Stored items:
____
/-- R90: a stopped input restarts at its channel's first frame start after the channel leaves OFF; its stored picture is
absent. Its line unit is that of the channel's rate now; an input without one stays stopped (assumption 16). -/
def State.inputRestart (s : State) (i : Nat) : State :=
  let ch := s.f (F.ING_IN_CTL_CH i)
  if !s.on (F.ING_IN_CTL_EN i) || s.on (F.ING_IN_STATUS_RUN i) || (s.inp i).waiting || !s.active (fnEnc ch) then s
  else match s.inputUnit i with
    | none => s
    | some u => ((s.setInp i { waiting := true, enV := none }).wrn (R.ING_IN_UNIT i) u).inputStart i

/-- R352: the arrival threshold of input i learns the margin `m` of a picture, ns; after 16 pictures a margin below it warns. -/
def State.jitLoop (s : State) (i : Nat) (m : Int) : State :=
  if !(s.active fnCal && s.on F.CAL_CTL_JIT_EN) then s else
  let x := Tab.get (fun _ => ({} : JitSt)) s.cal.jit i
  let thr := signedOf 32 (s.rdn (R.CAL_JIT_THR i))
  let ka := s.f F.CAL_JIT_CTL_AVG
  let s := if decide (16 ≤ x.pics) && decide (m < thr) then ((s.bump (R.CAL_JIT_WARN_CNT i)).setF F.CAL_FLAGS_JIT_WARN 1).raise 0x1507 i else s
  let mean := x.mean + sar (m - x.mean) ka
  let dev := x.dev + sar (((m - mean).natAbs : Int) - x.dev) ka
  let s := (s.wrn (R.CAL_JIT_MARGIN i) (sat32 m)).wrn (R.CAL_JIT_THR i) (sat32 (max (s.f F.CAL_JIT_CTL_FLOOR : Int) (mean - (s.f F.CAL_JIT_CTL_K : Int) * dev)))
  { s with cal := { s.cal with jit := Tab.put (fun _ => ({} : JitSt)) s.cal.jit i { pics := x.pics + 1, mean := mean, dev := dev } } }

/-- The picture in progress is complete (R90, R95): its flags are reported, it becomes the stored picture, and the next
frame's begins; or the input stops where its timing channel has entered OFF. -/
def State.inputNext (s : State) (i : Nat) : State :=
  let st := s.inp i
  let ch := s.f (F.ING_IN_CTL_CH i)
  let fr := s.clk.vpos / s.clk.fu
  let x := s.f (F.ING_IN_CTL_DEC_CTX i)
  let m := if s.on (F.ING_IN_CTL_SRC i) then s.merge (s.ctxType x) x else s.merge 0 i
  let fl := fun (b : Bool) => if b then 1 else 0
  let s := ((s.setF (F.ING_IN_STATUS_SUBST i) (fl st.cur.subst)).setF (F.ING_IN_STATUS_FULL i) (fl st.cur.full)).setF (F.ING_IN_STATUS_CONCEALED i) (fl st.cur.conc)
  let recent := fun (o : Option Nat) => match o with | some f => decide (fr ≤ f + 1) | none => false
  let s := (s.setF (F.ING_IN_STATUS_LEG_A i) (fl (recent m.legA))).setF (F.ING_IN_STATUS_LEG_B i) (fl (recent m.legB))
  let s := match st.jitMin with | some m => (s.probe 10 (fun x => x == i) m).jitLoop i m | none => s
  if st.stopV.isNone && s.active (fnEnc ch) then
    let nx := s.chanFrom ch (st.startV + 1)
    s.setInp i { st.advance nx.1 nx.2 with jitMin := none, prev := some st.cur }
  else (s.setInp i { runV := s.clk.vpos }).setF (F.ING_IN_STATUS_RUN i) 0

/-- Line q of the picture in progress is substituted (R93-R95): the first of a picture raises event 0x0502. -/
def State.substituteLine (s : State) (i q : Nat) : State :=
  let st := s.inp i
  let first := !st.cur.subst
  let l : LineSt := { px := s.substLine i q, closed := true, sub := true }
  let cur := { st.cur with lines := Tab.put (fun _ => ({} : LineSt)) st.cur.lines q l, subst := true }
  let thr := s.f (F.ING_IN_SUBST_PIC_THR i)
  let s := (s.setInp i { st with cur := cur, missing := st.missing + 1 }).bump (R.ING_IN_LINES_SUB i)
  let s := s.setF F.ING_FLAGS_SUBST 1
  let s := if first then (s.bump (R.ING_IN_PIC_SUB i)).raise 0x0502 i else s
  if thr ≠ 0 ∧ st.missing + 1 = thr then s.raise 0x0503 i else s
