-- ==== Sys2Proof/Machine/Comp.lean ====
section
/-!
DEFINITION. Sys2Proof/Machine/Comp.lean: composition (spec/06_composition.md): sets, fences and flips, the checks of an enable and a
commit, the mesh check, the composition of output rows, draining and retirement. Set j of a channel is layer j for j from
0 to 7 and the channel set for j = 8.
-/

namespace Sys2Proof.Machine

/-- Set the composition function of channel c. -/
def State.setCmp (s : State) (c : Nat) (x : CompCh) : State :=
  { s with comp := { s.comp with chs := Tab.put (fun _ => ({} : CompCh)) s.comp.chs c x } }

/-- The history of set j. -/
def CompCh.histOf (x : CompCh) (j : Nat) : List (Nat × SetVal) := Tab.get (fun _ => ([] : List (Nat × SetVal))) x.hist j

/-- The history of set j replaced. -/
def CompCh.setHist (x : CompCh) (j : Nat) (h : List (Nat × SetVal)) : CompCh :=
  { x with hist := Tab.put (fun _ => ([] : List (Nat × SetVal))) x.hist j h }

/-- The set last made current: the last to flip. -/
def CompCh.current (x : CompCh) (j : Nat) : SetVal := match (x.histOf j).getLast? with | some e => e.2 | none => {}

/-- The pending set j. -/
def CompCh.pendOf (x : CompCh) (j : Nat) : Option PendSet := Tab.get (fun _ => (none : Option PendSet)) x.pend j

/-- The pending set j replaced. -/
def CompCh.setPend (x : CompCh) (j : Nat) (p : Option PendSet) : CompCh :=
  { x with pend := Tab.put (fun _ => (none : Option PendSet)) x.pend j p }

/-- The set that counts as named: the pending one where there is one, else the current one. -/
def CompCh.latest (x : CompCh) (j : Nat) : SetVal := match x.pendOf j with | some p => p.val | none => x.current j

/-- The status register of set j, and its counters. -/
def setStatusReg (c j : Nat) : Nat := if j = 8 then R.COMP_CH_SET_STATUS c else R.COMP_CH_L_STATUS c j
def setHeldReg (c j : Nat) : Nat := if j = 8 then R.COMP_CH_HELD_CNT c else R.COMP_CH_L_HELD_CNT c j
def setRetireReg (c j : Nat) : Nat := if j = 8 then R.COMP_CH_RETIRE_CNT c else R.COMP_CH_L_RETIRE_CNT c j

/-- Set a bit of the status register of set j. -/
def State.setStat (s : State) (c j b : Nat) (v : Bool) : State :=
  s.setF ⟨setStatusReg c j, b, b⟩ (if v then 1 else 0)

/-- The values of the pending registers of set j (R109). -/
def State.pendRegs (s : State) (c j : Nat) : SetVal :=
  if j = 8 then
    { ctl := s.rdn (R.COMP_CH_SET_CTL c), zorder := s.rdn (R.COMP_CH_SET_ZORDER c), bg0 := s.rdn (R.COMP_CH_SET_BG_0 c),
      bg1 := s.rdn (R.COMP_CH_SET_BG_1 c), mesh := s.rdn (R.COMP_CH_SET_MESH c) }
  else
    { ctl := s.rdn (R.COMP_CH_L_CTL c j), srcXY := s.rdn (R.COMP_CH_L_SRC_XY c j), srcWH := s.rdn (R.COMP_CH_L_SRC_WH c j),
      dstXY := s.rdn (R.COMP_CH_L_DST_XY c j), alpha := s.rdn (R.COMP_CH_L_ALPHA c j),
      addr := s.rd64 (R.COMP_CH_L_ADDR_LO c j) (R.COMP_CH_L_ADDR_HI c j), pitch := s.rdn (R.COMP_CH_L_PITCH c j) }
____
*To do:*
From the line holding "def State.setCmp (s" to the line holding "def CompCh.setHist (x", inclusive, restate each line above exactly as written.

*Written response:*
def State.setCmp (s : State) (c : Nat) (x : CompCh) : State :=
  { s with comp := { s.comp with chs := Tab.put (fun _ => ({} : CompCh)) s.comp.chs c x } }

/-- The history of set j. -/
def CompCh.histOf (x : CompCh) (j : Nat) : List (Nat × SetVal) := Tab.get (fun _ => ([] : List (Nat × SetVal))) x.hist j

/-- The history of set j replaced. -/
def CompCh.setHist (x : CompCh) (j : Nat) (h : List (Nat × SetVal)) : CompCh :=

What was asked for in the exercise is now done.